Mustard Herb Skillet Bread
Ingredients
Bread
- 3/4 cup water 100-110℉
- 1 1/2 tsp active dry yeast
- 1 tsp sugar
- 2 tbsp olive oil
- 1 3/4 cups all purpose flour
- 1 tsp salt
Mustard Topping
- 1/4 cup dijon mustard
- 2 tbsp olive oil
- 1 tsp dried Italian herb mix
- 1 clove garlic minced
- generous pinch salt
- generous pinch black pepper
- 1/4 cup Parmesan cheese freshly grated
Servings: wedges
Instructions
Mustard Topping
- In a small bowl whisk together all ingredients except for cheese and set aside until ready to use.
Bread
- In the bowl of a stand mixer fitted with a dough hook stir together water, yeast and sugar. Allow to ferment for 5-7 minutes. Stir in 1 cup of flour, olive oil and salt. Begin kneading, adding additional flour by the 1/4 cup until dough starts to pull away from the sides. Continue to knead until dough is soft and silky, about 5-7 minutes.
- Turn out dough into a large greased bowl, cover and allow to rise in a warm, draft free area until double in size, about 1 hour.

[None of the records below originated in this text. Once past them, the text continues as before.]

-- ==== Sys2Proof/Machine/Bulk.lean ====
section
/-! DEFINITION. Work outside the timetable on carriage memory and the stack: operations that complete on an arrival word (R164), bulk copies (R162, R163), the stride-gather unit (R185, R186), and the tier unit (R187 to R190). -/

namespace Sys2Proof.Machine

/-! ## Operations that complete on an arrival word -/

/-- The arrival word an instruction registers on at its enqueue and completes on (R57, R118, R162, R164, R186). -/
def awOf (i : Instr) : Option Nat :=
  match i with
  | .cp _ _ _ w _ => some w.toNat
  | .ldx _ _ _ w _ => some w.toNat
  | .flLd _ _ _ _ _ u | .fcollSet _ _ _ u | .fred _ _ _ _ _ u => some u.aw.toNat
  | .fam _ _ _ _ _ _ u => some u.aw.toNat
  | .fbar u => some u.aw.toNat
  | .cph _ _ _ _ u => some u.aw.toNat
  | .spanOpen _ _ u | .spanApp _ _ u | .spanRt _ _ _ _ u | .kvWalk _ _ _ _ u | .kvPlan _ _ _ _ u | .kvFork _ _ _ _ u
  | .kvDrop _ u | .kvHint _ _ _ _ u => some u.aw.toNat
  | .qSig _ aw _ => some aw.toNat
  | _ => none

/-- The arrival word an entry completes on. -/
def Entry.aw (e : Entry) : Option Nat := awOf e.ins

/-- An operation that has issued and not completed. -/
def opOf (q : Queue) (e : Entry) (now due : Nat) : Op :=
  { id := e.id, q := q, e := e, at_ := now, pos := 0, done := false, val := 0, stat := 0, due := due, cells := [], bytes := []
    data := [], parts := [], grp := none }

/-- Start an operation of a core. -/
def State.startOp (s : State) (core : Nat) (o : Op) : State :=
  let x := s.eng core
  s.setEng core { x with ops := x.ops ++ [o] }

/-- An operation of a core by its identity. -/
def Eng.op? (x : Eng) (id : Nat) : Option Op := x.ops.find? fun o => o.id == id

/-- Replace an operation of a core. -/
def State.setOp (s : State) (core : Nat) (o : Op) : State :=
  let x := s.eng core
  s.setEng core { x with ops := x.ops.map fun p => if p.id == o.id then o else p }

/-- When an operation started, as R164 orders those that complete in one cycle: by its issue, then by its place in program order. -/
def Op.start (o : Op) : Nat := o.at_ * 2 ^ 64 + o.id

/-- Complete an operation: it leaves the core, its arrival word completes with its value and status, and the signals and shrinks that
waited for it follow (R118, R152, R164). -/
def State.finishOp (s : State) (core : Nat) (o : Op) (val stat : Nat) : State :=
  let x := s.eng core
  let s1 := s.setEng core { x with ops := x.ops.filter fun p => !(p.id == o.id) }
  let s2 := match o.e.aw with
    | some k => s1.awDone core k val stat o.start
    | none => s1
  let s3 := s2.settleSigs core
  s3.setCore core (s3.core core).settleShrinks

/-! ## Dynamic traffic (R146, R182) -/

/-- The pseudo-channel of a stack byte (R178). -/
def pcOf (o : Nat) : Nat := (o / 256) % 128

/-- Whether dynamic traffic is served on a pseudo-channel of a coach in cycle `now`: no segment runs, and none has ended in this very cycle;
the freeze line is asserted; or a window is open there (R181, R182, R184). -/
def Coach.pcServed (k : Coach) (now pc : Nat) : Bool :=
  (!k.tl.running && decide (k.tl.freeAt ≤ now)) || k.frozen ||
    decide (k.tclk < (lookupD PcState.reset k.tl.pcs pc).winEnd)

/-- Where the shift slot or the dynamic slot of the block of an SRAM byte stands among the slots (R145, R146). -/
def slotKey (dyn : Bool) (coach off : Nat) : Nat := (coach * 16 + off / 2 ^ 21) * 2 + b2n dyn

/-- Whether the shift slot or the dynamic slot of the block that holds a byte is free in the cycle; other storage has no such slot (R146). -/
def State.slotFree (s : State) (dyn : Bool) (l : Loc) : Bool :=
  match l with
  | .sram c o => decide (lookupD 0 s.slots (slotKey dyn c o) ≤ s.cyc)
  | _ => true

/-- Take the slot of the block that holds a byte for n units of 64 bytes, one a cycle, after what has taken it before (R146). -/
def State.takeSlot (s : State) (dyn : Bool) (l : Loc) (n : Nat) : State :=
  match l with
  | .sram c o => { s with slots := putKey s.slots (slotKey dyn c o) (Nat.max s.cyc (lookupD 0 s.slots (slotKey dyn c o)) + n) }
  | _ => s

- Preheat oven to 425℉. Oil a 10" cast iron skillet and push dough evenly into pan with oiled fingers, creating dimples as you go. Allow dough to rest a few minutes to relax dough if having trouble pushing it out to the edge. Cover and allow to rise for 20 minutes.
- Brush dough with mustard topping and sprinkle with parmesan cheese. Bake in preheated oven for 20-22 minutes until golden. Remove from oven and allow to cool a few minutes in pan before lifting out onto cooling rack. May be eaten slightly warm or at room temperature.
Recipe Notes
Recipe yields approximately 490 grams of dough.